WHAT YOU WILL DO: Wherever the string "quota" appears in the listing, copy that line.

___

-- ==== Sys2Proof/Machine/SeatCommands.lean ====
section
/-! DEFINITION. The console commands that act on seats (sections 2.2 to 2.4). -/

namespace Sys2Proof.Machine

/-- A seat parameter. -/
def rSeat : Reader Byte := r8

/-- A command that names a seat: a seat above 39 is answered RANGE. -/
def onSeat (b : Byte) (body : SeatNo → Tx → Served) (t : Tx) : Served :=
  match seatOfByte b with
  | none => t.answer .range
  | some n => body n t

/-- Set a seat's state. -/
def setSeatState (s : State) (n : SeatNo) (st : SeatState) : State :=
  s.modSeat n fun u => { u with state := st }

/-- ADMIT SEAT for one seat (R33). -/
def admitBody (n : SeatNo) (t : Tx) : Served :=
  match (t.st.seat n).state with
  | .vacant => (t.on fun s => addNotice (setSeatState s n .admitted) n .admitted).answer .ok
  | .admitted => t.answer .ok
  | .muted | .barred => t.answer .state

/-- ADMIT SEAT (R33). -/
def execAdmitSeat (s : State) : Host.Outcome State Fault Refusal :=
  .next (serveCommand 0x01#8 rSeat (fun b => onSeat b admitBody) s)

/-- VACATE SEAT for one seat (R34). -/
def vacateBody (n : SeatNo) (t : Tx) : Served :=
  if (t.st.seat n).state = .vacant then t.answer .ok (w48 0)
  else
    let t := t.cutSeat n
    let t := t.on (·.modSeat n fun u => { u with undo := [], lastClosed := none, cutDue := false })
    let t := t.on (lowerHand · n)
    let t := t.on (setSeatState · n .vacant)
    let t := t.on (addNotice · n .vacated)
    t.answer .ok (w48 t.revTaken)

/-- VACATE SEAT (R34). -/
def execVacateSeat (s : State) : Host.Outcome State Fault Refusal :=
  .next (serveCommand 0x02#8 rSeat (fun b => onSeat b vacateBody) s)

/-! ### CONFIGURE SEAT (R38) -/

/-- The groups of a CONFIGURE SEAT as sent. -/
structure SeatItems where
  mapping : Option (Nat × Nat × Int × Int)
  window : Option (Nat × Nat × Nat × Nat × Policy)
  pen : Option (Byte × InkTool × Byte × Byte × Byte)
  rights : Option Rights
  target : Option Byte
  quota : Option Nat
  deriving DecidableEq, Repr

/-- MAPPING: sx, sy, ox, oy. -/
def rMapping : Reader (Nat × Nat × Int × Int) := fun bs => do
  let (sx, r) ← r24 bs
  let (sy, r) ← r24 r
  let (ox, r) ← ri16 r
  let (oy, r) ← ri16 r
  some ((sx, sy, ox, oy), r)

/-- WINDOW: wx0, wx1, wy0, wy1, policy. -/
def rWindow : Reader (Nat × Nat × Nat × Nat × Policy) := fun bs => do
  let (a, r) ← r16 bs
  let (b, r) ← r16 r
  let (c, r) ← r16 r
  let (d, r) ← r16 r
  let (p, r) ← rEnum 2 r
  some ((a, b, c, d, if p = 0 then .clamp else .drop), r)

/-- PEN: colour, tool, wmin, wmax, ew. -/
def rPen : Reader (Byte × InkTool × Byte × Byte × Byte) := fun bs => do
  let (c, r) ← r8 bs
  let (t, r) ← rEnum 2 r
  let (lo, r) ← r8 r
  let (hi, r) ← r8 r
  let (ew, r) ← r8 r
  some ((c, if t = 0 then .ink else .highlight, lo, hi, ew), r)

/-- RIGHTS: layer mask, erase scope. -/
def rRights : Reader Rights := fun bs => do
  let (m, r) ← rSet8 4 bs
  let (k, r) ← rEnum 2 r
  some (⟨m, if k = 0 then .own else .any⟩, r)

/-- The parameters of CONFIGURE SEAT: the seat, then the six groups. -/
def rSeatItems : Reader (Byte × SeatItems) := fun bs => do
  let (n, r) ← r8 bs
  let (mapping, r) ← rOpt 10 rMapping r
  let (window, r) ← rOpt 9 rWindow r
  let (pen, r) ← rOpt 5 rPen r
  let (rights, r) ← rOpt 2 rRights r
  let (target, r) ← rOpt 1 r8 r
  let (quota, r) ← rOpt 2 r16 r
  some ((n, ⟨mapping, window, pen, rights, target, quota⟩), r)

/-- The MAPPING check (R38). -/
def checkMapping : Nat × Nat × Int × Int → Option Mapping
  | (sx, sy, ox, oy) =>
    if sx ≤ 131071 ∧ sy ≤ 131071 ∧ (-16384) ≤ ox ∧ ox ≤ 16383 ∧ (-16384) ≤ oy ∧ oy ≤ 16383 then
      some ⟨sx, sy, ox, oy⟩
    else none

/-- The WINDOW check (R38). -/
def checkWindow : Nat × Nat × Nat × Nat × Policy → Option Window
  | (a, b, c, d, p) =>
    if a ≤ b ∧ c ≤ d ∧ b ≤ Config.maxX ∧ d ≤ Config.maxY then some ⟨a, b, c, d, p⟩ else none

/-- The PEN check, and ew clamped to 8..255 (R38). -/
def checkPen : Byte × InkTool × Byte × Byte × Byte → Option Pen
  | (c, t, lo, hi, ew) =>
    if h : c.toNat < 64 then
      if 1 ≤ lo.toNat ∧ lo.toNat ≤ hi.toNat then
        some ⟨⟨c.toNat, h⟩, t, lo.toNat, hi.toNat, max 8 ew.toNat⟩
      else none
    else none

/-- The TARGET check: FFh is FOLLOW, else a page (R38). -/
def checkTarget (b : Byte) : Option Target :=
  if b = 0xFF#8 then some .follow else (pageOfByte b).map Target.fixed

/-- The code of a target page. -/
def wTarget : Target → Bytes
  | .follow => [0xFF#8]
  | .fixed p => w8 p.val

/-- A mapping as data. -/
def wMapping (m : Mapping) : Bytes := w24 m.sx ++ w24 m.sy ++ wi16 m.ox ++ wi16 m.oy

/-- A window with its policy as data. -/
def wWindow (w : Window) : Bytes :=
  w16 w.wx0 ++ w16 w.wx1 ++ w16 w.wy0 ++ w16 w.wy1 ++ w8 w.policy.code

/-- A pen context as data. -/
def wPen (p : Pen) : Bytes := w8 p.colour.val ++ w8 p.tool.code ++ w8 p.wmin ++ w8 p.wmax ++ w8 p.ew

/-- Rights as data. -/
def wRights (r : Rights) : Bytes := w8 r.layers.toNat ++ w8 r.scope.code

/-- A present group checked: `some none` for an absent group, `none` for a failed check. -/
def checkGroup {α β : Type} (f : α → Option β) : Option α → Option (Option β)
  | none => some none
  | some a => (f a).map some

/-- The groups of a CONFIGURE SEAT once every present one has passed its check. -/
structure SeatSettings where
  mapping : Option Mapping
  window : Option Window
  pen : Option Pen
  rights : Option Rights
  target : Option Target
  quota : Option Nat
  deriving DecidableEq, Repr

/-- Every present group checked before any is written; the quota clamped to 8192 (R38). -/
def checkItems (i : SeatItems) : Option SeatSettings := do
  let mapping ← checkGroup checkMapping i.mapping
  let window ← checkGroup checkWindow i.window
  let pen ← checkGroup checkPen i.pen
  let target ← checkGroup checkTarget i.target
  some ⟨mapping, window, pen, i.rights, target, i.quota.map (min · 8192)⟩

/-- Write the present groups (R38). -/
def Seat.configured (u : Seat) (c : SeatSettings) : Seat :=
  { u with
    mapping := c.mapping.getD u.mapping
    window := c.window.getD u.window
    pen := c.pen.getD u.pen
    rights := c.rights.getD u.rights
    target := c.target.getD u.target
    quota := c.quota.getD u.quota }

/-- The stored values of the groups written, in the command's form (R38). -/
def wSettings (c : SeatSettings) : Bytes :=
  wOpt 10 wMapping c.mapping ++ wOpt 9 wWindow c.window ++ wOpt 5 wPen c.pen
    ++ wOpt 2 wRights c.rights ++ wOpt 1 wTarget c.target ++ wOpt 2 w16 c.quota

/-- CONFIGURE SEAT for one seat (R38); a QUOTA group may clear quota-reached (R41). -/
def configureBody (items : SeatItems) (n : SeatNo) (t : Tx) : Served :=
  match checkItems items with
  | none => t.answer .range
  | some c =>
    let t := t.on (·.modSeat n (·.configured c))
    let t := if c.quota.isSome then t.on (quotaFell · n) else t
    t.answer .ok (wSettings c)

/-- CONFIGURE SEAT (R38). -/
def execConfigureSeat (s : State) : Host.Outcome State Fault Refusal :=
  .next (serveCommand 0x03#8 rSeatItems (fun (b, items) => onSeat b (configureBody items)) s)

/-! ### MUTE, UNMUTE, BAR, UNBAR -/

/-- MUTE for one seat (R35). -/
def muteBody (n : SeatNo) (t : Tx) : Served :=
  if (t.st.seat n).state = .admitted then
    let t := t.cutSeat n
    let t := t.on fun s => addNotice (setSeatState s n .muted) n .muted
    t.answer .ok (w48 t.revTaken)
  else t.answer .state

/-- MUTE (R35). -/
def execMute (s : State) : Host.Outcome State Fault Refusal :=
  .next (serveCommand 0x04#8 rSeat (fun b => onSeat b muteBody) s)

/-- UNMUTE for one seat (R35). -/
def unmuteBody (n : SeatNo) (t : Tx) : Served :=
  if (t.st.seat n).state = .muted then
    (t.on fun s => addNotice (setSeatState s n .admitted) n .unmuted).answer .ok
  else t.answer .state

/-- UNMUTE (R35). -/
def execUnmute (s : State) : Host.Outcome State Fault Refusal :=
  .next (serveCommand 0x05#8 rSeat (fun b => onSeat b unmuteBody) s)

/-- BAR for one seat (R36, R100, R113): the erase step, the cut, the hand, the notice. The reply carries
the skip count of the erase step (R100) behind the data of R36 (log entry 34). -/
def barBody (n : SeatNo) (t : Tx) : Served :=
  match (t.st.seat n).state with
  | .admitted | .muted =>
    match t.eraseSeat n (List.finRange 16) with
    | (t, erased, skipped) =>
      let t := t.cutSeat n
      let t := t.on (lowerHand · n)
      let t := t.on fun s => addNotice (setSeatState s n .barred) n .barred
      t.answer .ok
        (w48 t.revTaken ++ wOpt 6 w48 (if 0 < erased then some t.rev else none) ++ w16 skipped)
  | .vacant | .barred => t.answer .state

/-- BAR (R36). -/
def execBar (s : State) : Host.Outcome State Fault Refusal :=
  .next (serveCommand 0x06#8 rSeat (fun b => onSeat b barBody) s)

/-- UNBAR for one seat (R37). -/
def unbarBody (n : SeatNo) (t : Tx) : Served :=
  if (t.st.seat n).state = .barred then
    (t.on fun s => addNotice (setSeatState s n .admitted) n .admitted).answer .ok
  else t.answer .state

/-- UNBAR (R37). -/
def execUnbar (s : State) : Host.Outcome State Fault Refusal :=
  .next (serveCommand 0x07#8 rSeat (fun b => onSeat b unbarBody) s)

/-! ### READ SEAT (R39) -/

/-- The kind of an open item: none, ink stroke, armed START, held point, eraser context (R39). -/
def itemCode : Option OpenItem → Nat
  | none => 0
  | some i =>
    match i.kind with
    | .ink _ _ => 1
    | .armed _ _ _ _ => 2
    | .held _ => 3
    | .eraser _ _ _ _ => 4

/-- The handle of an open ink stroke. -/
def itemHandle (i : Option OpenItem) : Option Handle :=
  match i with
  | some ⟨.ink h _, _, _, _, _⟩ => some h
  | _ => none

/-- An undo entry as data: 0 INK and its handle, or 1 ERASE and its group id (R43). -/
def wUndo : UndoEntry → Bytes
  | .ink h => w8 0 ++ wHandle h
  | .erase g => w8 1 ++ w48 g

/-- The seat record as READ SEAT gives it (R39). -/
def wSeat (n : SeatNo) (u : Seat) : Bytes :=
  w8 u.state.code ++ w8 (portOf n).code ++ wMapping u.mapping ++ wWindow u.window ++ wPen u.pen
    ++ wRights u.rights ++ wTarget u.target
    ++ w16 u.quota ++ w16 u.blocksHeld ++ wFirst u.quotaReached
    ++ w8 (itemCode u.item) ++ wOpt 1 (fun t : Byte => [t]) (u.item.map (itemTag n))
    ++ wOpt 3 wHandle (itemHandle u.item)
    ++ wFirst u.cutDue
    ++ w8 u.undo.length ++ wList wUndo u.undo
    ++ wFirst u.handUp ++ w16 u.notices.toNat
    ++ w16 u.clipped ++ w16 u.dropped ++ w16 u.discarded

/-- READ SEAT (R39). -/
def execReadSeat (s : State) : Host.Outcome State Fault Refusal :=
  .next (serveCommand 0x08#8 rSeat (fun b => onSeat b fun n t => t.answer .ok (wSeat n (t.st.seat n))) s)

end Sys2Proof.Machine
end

___

EXPECTED OUTPUT:
  quota : Option Nat
  let (quota, r) ← rOpt 2 r16 r
  some ((n, ⟨mapping, window, pen, rights, target, quota⟩), r)
  quota : Option Nat
/-- Every present group checked before any is written; the quota clamped to 8192 (R38). -/
  some ⟨mapping, window, pen, i.rights, target, i.quota.map (min · 8192)⟩
    quota := c.quota.getD u.quota }
    ++ wOpt 2 wRights c.rights ++ wOpt 1 wTarget c.target ++ wOpt 2 w16 c.quota
/-- CONFIGURE SEAT for one seat (R38); a QUOTA group may clear quota-reached (R41). -/
    let t := if c.quota.isSome then t.on (quotaFell · n) else t
    ++ w16 u.quota ++ w16 u.blocksHeld ++ wFirst u.quotaReached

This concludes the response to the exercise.